>>>>

-- ==== Sys2Proof/Machine/Wire.lean ====
section
/-! DEFINITION. The wire encodings (30_encoding.md R102 to R105). They are not operations of the block: a frame passes
over the bus only inside the micro-operations that carry it, and its meaning here is exactly their effect (DESIGN
CHOICE, log 14). -/

namespace Sys2Proof.Machine

/-- R102: the device address, "the argument of the only SADDR in the ROM": handed to the transport. -/
def execDevAddr (s : State) : Out := microStep (.setAddress Config.devAddr) (State.setAddr Config.devAddr) s

/-- R103: the CALINIT frame, "the block sends each frame whole", first byte first. -/
def execCalinit (s : State) : Out := sendBytes Config.cmdCalinit s

/-- R103: the TRIGGER frame. -/
def execTrigger (s : State) : Out := sendBytes Config.cmdTrigger s

/-- R104: the six bytes of a response frame, RAW[0] first. -/
def respBytes (status : Byte) (humidity temperature : BitVec 20) : List Byte :=
  [status,
   humidity.extractLsb' 12 8,
   humidity.extractLsb' 4 8,
   ((humidity.extractLsb' 0 4).setWidth 8 <<< 4) ||| (temperature.extractLsb' 16 4).setWidth 8,
   temperature.extractLsb' 8 8,
   temperature.extractLsb' 0 8]

/-- R104: the response frame: its six bytes received first to last into RAW[0] to RAW[5]. -/
def execResp (status : Byte) (humidity temperature : BitVec 20) (s : State) : Out :=
  receiveBytes [0, 1, 2, 3, 4, 5] (s.supply (respBytes status humidity temperature))

/-- R105, R168: the status byte, "Byte 0 carries the StatusByte": received into RAW[0], not interpreted. -/
def execStatus (b : Byte) (s : State) : Out := receiveByte 0 (s.supply [b])

end Sys2Proof.Machine
end

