/-! ### advance -/

@[simp] theorem advance_upc (s : State) : s.advance.upc = nextUpc s.upc := rfl
@[simp] theorem advance_active (s : State) : s.advance.active = s.active := rfl
@[simp] theorem advance_op (s : State) : s.advance.op = s.op := rfl
@[simp] theorem advance_bound (s : State) : s.advance.bound = s.bound := rfl
@[simp] theorem advance_busSpeed (s : State) : s.advance.busSpeed = s.busSpeed := rfl
@[simp] theorem advance_rom (s : State) : s.advance.rom = s.rom := rfl
@[simp] theorem advance_raw (s : State) : s.advance.raw = s.raw := rfl
@[simp] theorem advance_hraw (s : State) : s.advance.hraw = s.hraw := rfl
@[simp] theorem advance_traw (s : State) : s.advance.traw = s.traw := rfl
@[simp] theorem advance_temp100 (s : State) : s.advance.temp100 = s.temp100 := rfl
@[simp] theorem advance_humid100 (s : State) : s.advance.humid100 = s.humid100 := rfl
@[simp] theorem advance_status (s : State) : s.advance.status = s.status := rfl
@[simp] theorem advance_str (s : State) : s.advance.str = s.str := rfl
@[simp] theorem advance_strlen (s : State) : s.advance.strlen = s.strlen := rfl
@[simp] theorem advance_rawWritten (s : State) : s.advance.rawWritten = s.rawWritten := rfl
@[simp] theorem advance_convWritten (s : State) : s.advance.convWritten = s.convWritten := rfl
@[simp] theorem advance_strWritten (s : State) : s.advance.strWritten = s.strWritten := rfl
@[simp] theorem advance_tr (s : State) : s.advance.tr = s.tr := rfl
@[simp] theorem advance_ev (s : State) : s.advance.ev = s.ev := rfl
@[simp] theorem advance_hostq (s : State) : s.advance.hostq = s.hostq := rfl
@[simp] theorem advance_wire (s : State) : s.advance.wire = s.wire := rfl
@[simp] theorem advance_env (s : State) : s.advance.env = s.env := rfl
@[simp] theorem advance_hangIn (s : State) : s.advance.hangIn = s.hangIn := rfl
@[simp] theorem advance_waiting (s : State) : s.advance.waiting = s.waiting := rfl
@[simp] theorem advance_draws (s : State) : s.advance.draws = s.draws := rfl
@[simp] theorem advance_frees (s : State) : s.advance.frees = s.frees := rfl

/-! ### setAddr -/

@[simp] theorem setAddr_upc (a : BitVec 7) (s : State) : (s.setAddr a).upc = s.upc := rfl
@[simp] theorem setAddr_active (a : BitVec 7) (s : State) : (s.setAddr a).active = s.active := rfl
@[simp] theorem setAddr_op (a : BitVec 7) (s : State) : (s.setAddr a).op = s.op := rfl
@[simp] theorem setAddr_bound (a : BitVec 7) (s : State) : (s.setAddr a).bound = s.bound := rfl
@[simp] theorem setAddr_busSpeed (a : BitVec 7) (s : State) : (s.setAddr a).busSpeed = s.busSpeed := rfl
@[simp] theorem setAddr_rom (a : BitVec 7) (s : State) : (s.setAddr a).rom = s.rom := rfl
@[simp] theorem setAddr_raw (a : BitVec 7) (s : State) : (s.setAddr a).raw = s.raw := rfl
@[simp] theorem setAddr_hraw (a : BitVec 7) (s : State) : (s.setAddr a).hraw = s.hraw := rfl
@[simp] theorem setAddr_traw (a : BitVec 7) (s : State) : (s.setAddr a).traw = s.traw := rfl
@[simp] theorem setAddr_temp100 (a : BitVec 7) (s : State) : (s.setAddr a).temp100 = s.temp100 := rfl
@[simp] theorem setAddr_humid100 (a : BitVec 7) (s : State) : (s.setAddr a).humid100 = s.humid100 := rfl
@[simp] theorem setAddr_status (a : BitVec 7) (s : State) : (s.setAddr a).status = s.status := rfl
@[simp] theorem setAddr_str (a : BitVec 7) (s : State) : (s.setAddr a).str = s.str := rfl
@[simp] theorem setAddr_strlen (a : BitVec 7) (s : State) : (s.setAddr a).strlen = s.strlen := rfl
@[simp] theorem setAddr_rawWritten (a : BitVec 7) (s : State) : (s.setAddr a).rawWritten = s.rawWritten := rfl
@[simp] theorem setAddr_convWritten (a : BitVec 7) (s : State) : (s.setAddr a).convWritten = s.convWritten := rfl
@[simp] theorem setAddr_strWritten (a : BitVec 7) (s : State) : (s.setAddr a).strWritten = s.strWritten := rfl
@[simp] theorem setAddr_tr (a : BitVec 7) (s : State) : (s.setAddr a).tr = { s.tr with addr := a } := rfl
@[simp] theorem setAddr_ev (a : BitVec 7) (s : State) : (s.setAddr a).ev = s.ev := rfl
@[simp] theorem setAddr_hostq (a : BitVec 7) (s : State) : (s.setAddr a).hostq = s.hostq := rfl
@[simp] theorem setAddr_wire (a : BitVec 7) (s : State) : (s.setAddr a).wire = s.wire := rfl
@[simp] theorem setAddr_env (a : BitVec 7) (s : State) : (s.setAddr a).env = s.env := rfl
@[simp] theorem setAddr_hangIn (a : BitVec 7) (s : State) : (s.setAddr a).hangIn = s.hangIn := rfl
@[simp] theorem setAddr_waiting (a : BitVec 7) (s : State) : (s.setAddr a).waiting = s.waiting := rfl
@[simp] theorem setAddr_draws (a : BitVec 7) (s : State) : (s.setAddr a).draws = s.draws := rfl
@[simp] theorem setAddr_frees (a : BitVec 7) (s : State) : (s.setAddr a).frees = s.frees := rfl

<<<<

▶ **TASK REQUIREMENTS**:
All lines above between those holding "the transport. -/" and "TRIGGER frame. -/", inclusive, must be set down unchanged, and no other line may be included.

▶ **EXERCISE OUTPUT**:
/-- R102: the device address, "the argument of the only SADDR in the ROM": handed to the transport. -/
def execDevAddr (s : State) : Out := microStep (.setAddress Config.devAddr) (State.setAddr Config.devAddr) s

/-- R103: the CALINIT frame, "the block sends each frame whole", first byte first. -/
def execCalinit (s : State) : Out := sendBytes Config.cmdCalinit s

/-- R103: the TRIGGER frame. -/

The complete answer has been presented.